# Karzai "Very Angry" with Taliban Arrest



## AWP (Mar 16, 2010)

So, our ally is holding secret peace talks with the bad guys and then has the nerve to get pissy with us and Pakistan  when the Pakistanis pick him up? While I'm sure the Pakistanis are playing their usual games of keeping the pot from boiling over, the Afghans need to get a clue.
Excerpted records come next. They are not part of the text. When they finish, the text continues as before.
theorem witness_StallCommands_c :
    (∀ g, g = grantOf 62 → Met specStallRead (fun s _ p => u8 p 0 ≤ 63 ∧ u8 p 1 ≤ 1 ∧ (if u8 p 1 = 0 then s.grant (u8 p 0) else s.shadowGrant (u8 p 0)) = some g) (stall 62 1 base) (hd 1) [62, 1]) ∧
    (Met specStallStatus (fun _ _ p => u8 p 0 ≤ 63) base (hd 1) [63]) ∧
    (Met specStallPool (fun _ _ _ => True) base (hd 1) []) ∧
    (∀ i, i = 0 → Met specStallMapPasid (fun s h p => u32 p 0 ≤ 0xFFFFF ∧ u8 p 4 ≤ 62 ∧ s.pasidEntry h.side (u32 p 0) = none ∧ (List.range 256).find? (fun i => !s.flag (Rg.pasidMap h.side i) Fd.pasidMapValid) = some i) base (hd 5) [0, 15, 255, 255, 62]) ∧
    (∀ i, i = 255 → Met specStallUnmapPasid (fun s h p => s.pasidEntry h.side (u32 p 0) = some i ∧ ∀ r < 64, ¬ (s.flag (Rg.ringCfg h.side r) Fd.ringCfgEnabled = true ∧ s.regWord (Rg.ringPasid h.side r) % 2 ^ 20 = u32 p 0)) (base.putReg (Rg.pasidMap .A 255) (2 ^ 31 + 62 * 2 ^ 20 + 7)) (hd 5) [0, 0, 0, 7]) :=
  ⟨by rintro _ rfl; unfold Met Takes; decide +kernel,
   by unfold Met Takes; decide +kernel,
   by unfold Met Takes; decide +kernel,
   by rintro _ rfl; unfold Met Takes; decide +kernel,
   by rintro _ rfl; unfold Met Takes; decide +kernel⟩

theorem witness_ShadowRecords_a :
    (Met specGooseSubSet (fun s _ p => gooseSubRange p = true ∧ ∀ e ∈ s.modShadow.block 0x08, e.1 = u16 p 0 ∨ sub e.2 4 8 ≠ sub p 4 8 ∨ sub e.2 24 64 ≠ sub p 24 64) base (hd 3) (zeros 18 ++ [1] ++ zeros 69 ++ [1] ++ zeros 7)) ∧
    (Met specCondSetChain (fun _ _ p => u8 p 0 = 1 ∧ chainRangeOk (p.drop 1) = true) base (hd 3) ([1] ++ chainRec)) ∧
    (Met specCondSetChain (fun s _ p => u8 p 0 = 0 ∧ chainRangeOk (p.drop 1) = true ∧ s.chainStopped (u16 (p.drop 1) 0) = false) (base.modSide .A fun x => { x with chains := [(8191, { ChainSt.fresh with state := 2 })] }) (hd 3) ([0] ++ chainRec)) ∧
    (Met specCondSetGroup (fun _ _ p => u8 p 0 = 1 ∧ groupRangeOk (p.drop 1) = true) base (hd 3) [1, 0, 1, 0, 0, 0, 0, 0, 0, 0, 0, 1, 0, 0, 0, 0, 0]) ∧
    (∀ c, c = (base.modShadow.putRec 0x06 0 [0, 1, 0, 1, 0, 0, 0, 0, 0, 0, 0, 0]).putRec tapMarkTy 0 [0] → Met specCondSetTaps (fun s _ p => u8 p 0 = 1 ∧ tapHeadOk (sub p 1 8) = true ∧ u16 p 11 ≤ 248 ∧ u16 p 9 + u16 p 11 ≤ u16 (sub p 1 8) 2 ∧ s.modShadow.withTaps (sub p 1 8) (u16 p 9) (p.drop 13) = some c) base (hd 3) ([1, 0, 1, 0, 1] ++ zeros 8)) ∧
    (∀ c : State → CmdHdr → Bytes → Scope, c = (fun s h p => s.modShadow.putRec 0x04 (subSlot (patch p 169 [h.stall])) (patch p 169 [h.stall])) → Met specSvSubscribe (fun s h p => subRangeOk (patch p 169 [h.stall]) = true ∧ (∀ o, s.modShadow.get 0x04 (subSlot (patch p 169 [h.stall])) = some o → subKey o = subKey (patch p 169 [h.stall])) ∧ subsConflict (svSubs (c s h p)) = false ∧ eqTotal (c s h p) ≤ 8192 ∧ (h.stall = 0 ∨ eqUnder (c s h p) h.stall.toNat ≤ s.streamEqBudget h.stall.toNat)) base (hd 3) subRec) ∧
    (Met specSvSubscribe (fun s h p => subRangeOk (patch p 169 [h.stall]) = true ∧ ∃ o, s.modShadow.get 0x04 (subSlot (patch p 169 [h.stall])) = some o ∧ subKey o ≠ subKey (patch p 169 [h.stall])) (record 0x04 1023 subRec base) (hd 3) (patch subRec 4 [1])) ∧
    (Met specSvUnsubscribe (fun s _ p => u16 p 0 ≤ 1023 ∧ (s.modShadow.get 0x04 (u16 p 0)).isSome = true) (record 0x04 1023 subRec base) (hd 3) [3, 255]) :=
  ⟨by unfold Met Takes; decide +kernel,
   by unfold Met Takes; decide +kernel,
   by unfold Met Takes; decide +kernel,
   by unfold Met Takes; decide +kernel,
   by rintro _ rfl; unfold Met Takes; decide +kernel,
   by rintro _ rfl; unfold Met Takes; decide +kernel,
   by unfold Met Takes; decide +kernel,
   by unfold Met Takes; decide +kernel⟩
http://www.foxnews.com/story/0,2933,589405,00.html?test=latestnews



> KABUL —  The Afghan government was holding secret talks with the Taliban's No. 2 when he was captured in Pakistan, and the arrest infuriated President Hamid Karzai, according to one of Karzai's advisers.
> 
> The detention of Mullah Abdul Ghani Baradar — second in the Taliban only to one-eyed Mullah Mohammed Omar — has raised new questions about whether the U.S. is willing to back peace discussions with leaders who harbored the terrorists behind the Sept. 11 attacks.


----------



## Rock42 (Mar 16, 2010)

Karzai is just as corrupt as the Taliban, everyone has a price. He sold his soul a long time ago.


----------



## HOLLiS (Mar 16, 2010)

Kind of like when various agencies are suppose to work together, but have their own agendas, political goals and do not communicate with each other on cooperation.   Too many people have their fingers in making the pie, it will probably come out of the oven as mush.


----------



## pardus (Mar 16, 2010)

Fuck Karzai, sometimes I think that prick is trying to get overthrown or at the least knows he's going to loose sooner or later so is hedging his bets with his new masters.


----------



## varsity (Mar 18, 2010)

HOLLiS said:


> Kind of like when various agencies are suppose to work together, but have their own agendas, political goals and do not communicate with each other on cooperation.   Too many people have their fingers in making the pie, it will probably come out of the oven as mush.


 
You couldn't have put that any better.  I think you just summed up one of the primary problems with the way we do business.


----------